Set down exactly the lines below between the line holding "(R35, R339). -/" and the line holding "checkpoint (R19, R55)", inclusive; no other line belongs in the answer.

□ □ □ □

-- ==== Sys2Proof/Machine/State.lean ====
section
/-!
DEFINITION. Machine/State.lean: everything the spec gives the machine, as plain data, and the machine right after
reset. Many things of one kind (crews, cores, contexts, queues) stand in sparse tables; a key not listed has the reset
value. What is the model's own and not the spec's is said at its field.
-/

namespace Sys2Proof.Machine

open Sys2Proof

/-- Why a step stops without a next state. -/
inductive Fault where
  /-- Raised by a crew instruction executed while no crew is issuing. The default order of happenings never does
  this. Safe. -/
  | noCrew
  deriving DecidableEq, Repr

/-- Why a step is refused. -/
inductive Refusal where
  /-- Raised by the dispatch for an instruction that has no meaning in the model yet. Safe. -/
  | notModelled (mnemonic : String)
  deriving DecidableEq, Repr

/-- The trap causes of R25 that the device raises by name; `raw` is an ECAUSE code. -/
abbrev Cause := BitVec 8

/-! ## Value store -/

/-- The states of a value-store entry (R16); an entry not listed is free. -/
inductive EState where
  | bound | pending | opened | leased | released
  deriving DecidableEq, Repr

/-- One owned entry of a core's value store (R16). -/
structure Entry where
  st    : EState
  crew  : Nat          -- key of the owning crew
  gang  : Nat          -- its gang, for linger(g) of R14
  lanes : Lanes
  fill  : Mask         -- fill mask of an open entry (R17)
  bad   : Mask         -- slots that hold an uncorrectable error (R310)
  birth : Nat          -- sequence number of the allocating instruction (R21)
  rel   : Nat          -- sequence number of the releasing instruction (R20)
  tag   : Nat          -- pending: 2 * access + half; leased: engine command; open: 0, or its old number + 1 from its return
                       -- until the arrival log has been replayed
  gone  : Bool         -- its name was dropped while the entry was pending (R17)
  deriving DecidableEq, Repr

/-- A binding of the name table (R9): entry index and count, 15 for pinned. -/
structure Binding where
  entry : Nat
  count : Nat
  deriving DecidableEq, Repr

/-! ## Crews -/

/-- The kinds of reconvergence-stack entry (R82). -/
inductive StackKind where
  | join | deferred
  deriving DecidableEq, Repr

/-- One entry of the reconvergence stack (R82). -/
structure StackEntry where
  kind : StackKind
  pc   : Addr
  mask : Mask
  deriving DecidableEq, Repr

/-- The crew state that the checkpoint covers (R18). -/
structure Arch where
  pc     : Addr
  act    : Mask
  stack  : List StackEntry       -- top first
  names  : Tab Binding
  scal   : Vector DWord 63
  masks  : Vector Mask 7         -- m1 to m7
  tiles  : Tab Nat               -- handle to physical tile
  sig    : Word
  floor  : Nat
  bb     : Mask
  lt     : BitVec 8
  deriving DecidableEq, Repr

/-- A checkpoint: the covered state and the sequence number of the instruction it stands before (R18). -/
structure Snap where
  arch : Arch
  seq  : Nat
  deriving DecidableEq, Repr

/-- One trap register set (R23, R24). -/
structure TrapSet where
  epc   : Addr
  efpc  : Addr
  act   : Bool
  prv   : BitVec 2
  code  : BitVec 8
  eaddr : DWord
  em7   : Mask
  deriving DecidableEq, Repr

/-- What a memory access does (R163, R164, R177). -/
inductive AccKind where
  | load
  | store
  | rmw (op : Nat)      -- sub-op of R54; 7 is CAS
  deriving DecidableEq, Repr

/-- Where the value of a load or atomic goes. -/
inductive Dest where
  | none                       -- discard, or nothing to return
  | name (n : Nat) (pair : Bool)
  | scalar (r : Nat)
  deriving DecidableEq, Repr

/-- Where one lane's bytes lie: physical address and key slot of the translation (R254, R262). -/
structure Place where
  pa  : Nat
  key : Nat
  deriving DecidableEq, Repr

/-- One memory instruction whose lanes are not all performed (R18). -/
structure Access where
  id    : Nat
  snap  : Snap                 -- the state immediately before the instruction
  pc    : Addr
  opc   : Nat                  -- primary opcode
  kind  : AccKind
  ty    : Ty
  size  : Nat
  ord   : BitVec 2
  scope : BitVec 3
  spad  : Bool                 -- addressed by scratchpad offset
  priv  : BitVec 2
  lanes : Mask                 -- effective mask; lane 0 alone for a scalar form
  addr  : Tab Nat              -- address or offset of each lane
  datB  : Tab Nat              -- data, or compare value, of each lane
  datC  : Tab Nat              -- new value of CAS
  place : Option (Tab Place)   -- after translation
  done  : Mask                 -- lanes performed
  value : Tab Nat              -- values read
  bad   : Mask                 -- lanes whose value is marked uncorrectable (R312)
  dest  : Dest
  slots : List Nat             -- lines for which it took miss slots at issue (R249)
  exempt : Bool                -- its instruction is not matched (R325)
  deriving DecidableEq, Repr

/-- Data on its way to a destination (R163): every lane performed, the binding outstanding. -/
structure Arrival where
  crew  : Nat
  ty    : Ty
  dest  : Dest
  lanes : Mask
  value : Tab Nat
  bad   : Mask
  slots : List Nat             -- miss slots held until it has arrived (R249); a PREF has no more than these
  deriving DecidableEq, Repr

/-- Why a crew does not issue (R35, R339). -/
inductive Park where
  | switch                     -- a switch marker (R91)
  | scalar (a : Nat)           -- a scalar result (R165)
  | checkpoint                 -- an instruction that waits for the checkpoint (R19, R55)
  | alloc (need : Nat)         -- ALLOC-WAIT
  | claim (k : Nat)            -- CLAIM-WAIT on CLAIM
  | tile                       -- CLAIM-WAIT on ACLAIM (R142)
  | barrier (level n : Nat) (arrived : Bool)
  | matrix
  | engine (ws : List (Nat × Nat))  -- engines and numbers that it waits for
  | queue (addr : Nat)
  | join (handle : Nat)
  | bin (b need : Nat)         -- overflow slots of a bin
  | resume
  | event (i : Nat)
  | debug
  | pmap (va attr : Nat)
  | tlbinv (page : Option Nat)
  | cede
  | kzero (slot : Nat)
  | bind                       -- a resumed crew's frame bindings (R192)
  | slots (bank : Bool) (lines : List Nat)  -- miss slots for these lines, or a bank's quota (R250)
  deriving DecidableEq, Repr

/-- Events counted for a tensor id (R76). -/
structure Stat where
  sat   : Nat
  flush : Nat
  nan   : Nat
  deriving DecidableEq, Repr

/-- Counts that wait for the checkpoint (R78). -/
structure StatDue where
  seq  : Nat
  tid  : Nat
  stat : Stat
  deriving DecidableEq, Repr

/-- The saved contents of a range of on-chip memory, with its marked words (R403): offsets, and word numbers from the
start of the range. -/
structure Image where
  cells : Memory
  bad   : List Nat
  deriving DecidableEq, Repr

/-- The frame image that a resumed crew binds (R192): name, count and lanes. -/
structure FrameName where
  name  : Nat
  count : Nat
  lanes : Lanes
  deriving DecidableEq, Repr

/-- EVSNAP (R102, R108), with the PC of the waiting EVWAIT. -/
structure EvSnap where
  pc    : Addr
  index : Nat
  count : Nat
  deriving DecidableEq, Repr

/-- The number that the engine instruction at a PC took when it was last issued (R323). -/
structure EngMark where
  pc   : Addr
  kind : Nat
  n    : Nat
  deriving DecidableEq, Repr

/-- Where a crew stands. -/
inductive Home where
  | slot (core slot : Nat)     -- resident
  | evicted (core : Nat)       -- evicted, its gang resident (R99)
  | saved                      -- saved with its gang (R287, R210)
  deriving DecidableEq, Repr

/-- One crew (R9, R102). -/
structure Crew where
  gang    : Nat                -- key of its gang
  index   : Nat                -- crew index within the gang (R276)
  home    : Home
  arch    : Arch
  dead    : Mask
  age     : DWord
  priv    : BitVec 2
  setU    : TrapSet
  setS    : TrapSet
  setW    : TrapSet
  deadsrc : Bool
  bkpc    : Vector Addr 8
  bken    : BitVec 8
  halt    : Bool
  stepOn  : Bool
  evsnap  : Option EvSnap
  park    : Option Park
  seq     : Nat                -- sequence number of the next instruction
  acc     : List Access        -- unperformed accesses, oldest first
  ipc     : Addr               -- the PC of the instruction being issued (model's own)
  hold    : Bool               -- the instruction being issued makes an access (model's own)
  stats   : List StatDue
  stepDue : Option Mask        -- a STEP trap waits for the checkpoint (R326): EADDR
  exempt  : Bool               -- the next instruction is not matched (R325)
  empty   : Bool               -- mask and stack empty: waits to retire (R86)
  waitEvt : Option DWord       -- what a parked DEQ received (R208)
  barSeen : Tab Nat            -- last arrival phase per barrier, level * 16 + number (R180)
  down    : BitVec 3           -- PEERDOWN owed at gang, district and grid level (R181)
  marks   : List RegItem       -- uncorrectable errors in crew state (R305)
  image   : Tab Entry          -- spilled entries by old entry number (R99)
  tileImg : Tab (Image × Option Nat) -- spilled tiles by old physical tile: contents, releasing instruction (R99)
  frame   : List FrameName     -- frame names still to bind (R192)
  eng     : List EngMark       -- the commands it issued, the last at each PC
  notice  : Option Bool        -- a STOP notice is owed (R335); `true`: since a restore (R329)
  atHalt  : Tab EState         -- states at its halt of the names that were not bound then (R329)
  stopAt  : Bool               -- stopped after a PPT by a hard pre-emption (R101)
  area    : Nat                -- the number of its part of the context's spill area (the model's own)
  stamp   : List Byte          -- its image as the device wrote it into the spill area (R286)
  deriving DecidableEq, Repr

/-! ## Gangs -/

/-- One declared bin (R188). -/
structure Bin where
  auto   : Bool
  ready  : Bool
  ovcnt  : Nat
  occ    : Mask
  toff   : Nat
  width  : Nat
  thresh : Nat
  spc    : Addr
  fdp    : Addr
  ovp    : Nat
  rcnt   : DWord
  deriving DecidableEq, Repr

/-- A failed engine command not yet reported (R205). -/
structure EngFail where
  n     : Nat
  cause : Cause
  eaddr : Nat
  line  : Option Nat           -- the physical address in HBM that it failed on (R108)
  deriving DecidableEq, Repr

/-- One timeline (R196). -/
structure Timeline where
  issued : Nat
  done   : Nat
  ahead  : List Nat            -- completed numbers above `done`
  fails  : List EngFail        -- by number
  deriving DecidableEq, Repr

/-- One scratchpad watchpoint (R327). -/
structure Watch where
  base  : BitVec 19
  lim   : BitVec 19
  lanes : Mask
  wr    : Bool
  rd    : Bool
  deriving DecidableEq, Repr

/-- Where a gang stands. -/
inductive GangHome where
  | core                       -- resident
  | swapped                    -- left its core under LJOIN (R210)
  | saved                      -- saved by a hard stop (R287)
  | frozen (left : List Nat)   -- killed, scratchpad frozen until these crews have returned (R183) and its engine
                               -- commands are complete (R313)
  deriving DecidableEq, Repr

□ □ □ □

◆ Answer box
/-- Why a crew does not issue (R35, R339). -/
inductive Park where
  | switch                     -- a switch marker (R91)
  | scalar (a : Nat)           -- a scalar result (R165)
  | checkpoint                 -- an instruction that waits for the checkpoint (R19, R55)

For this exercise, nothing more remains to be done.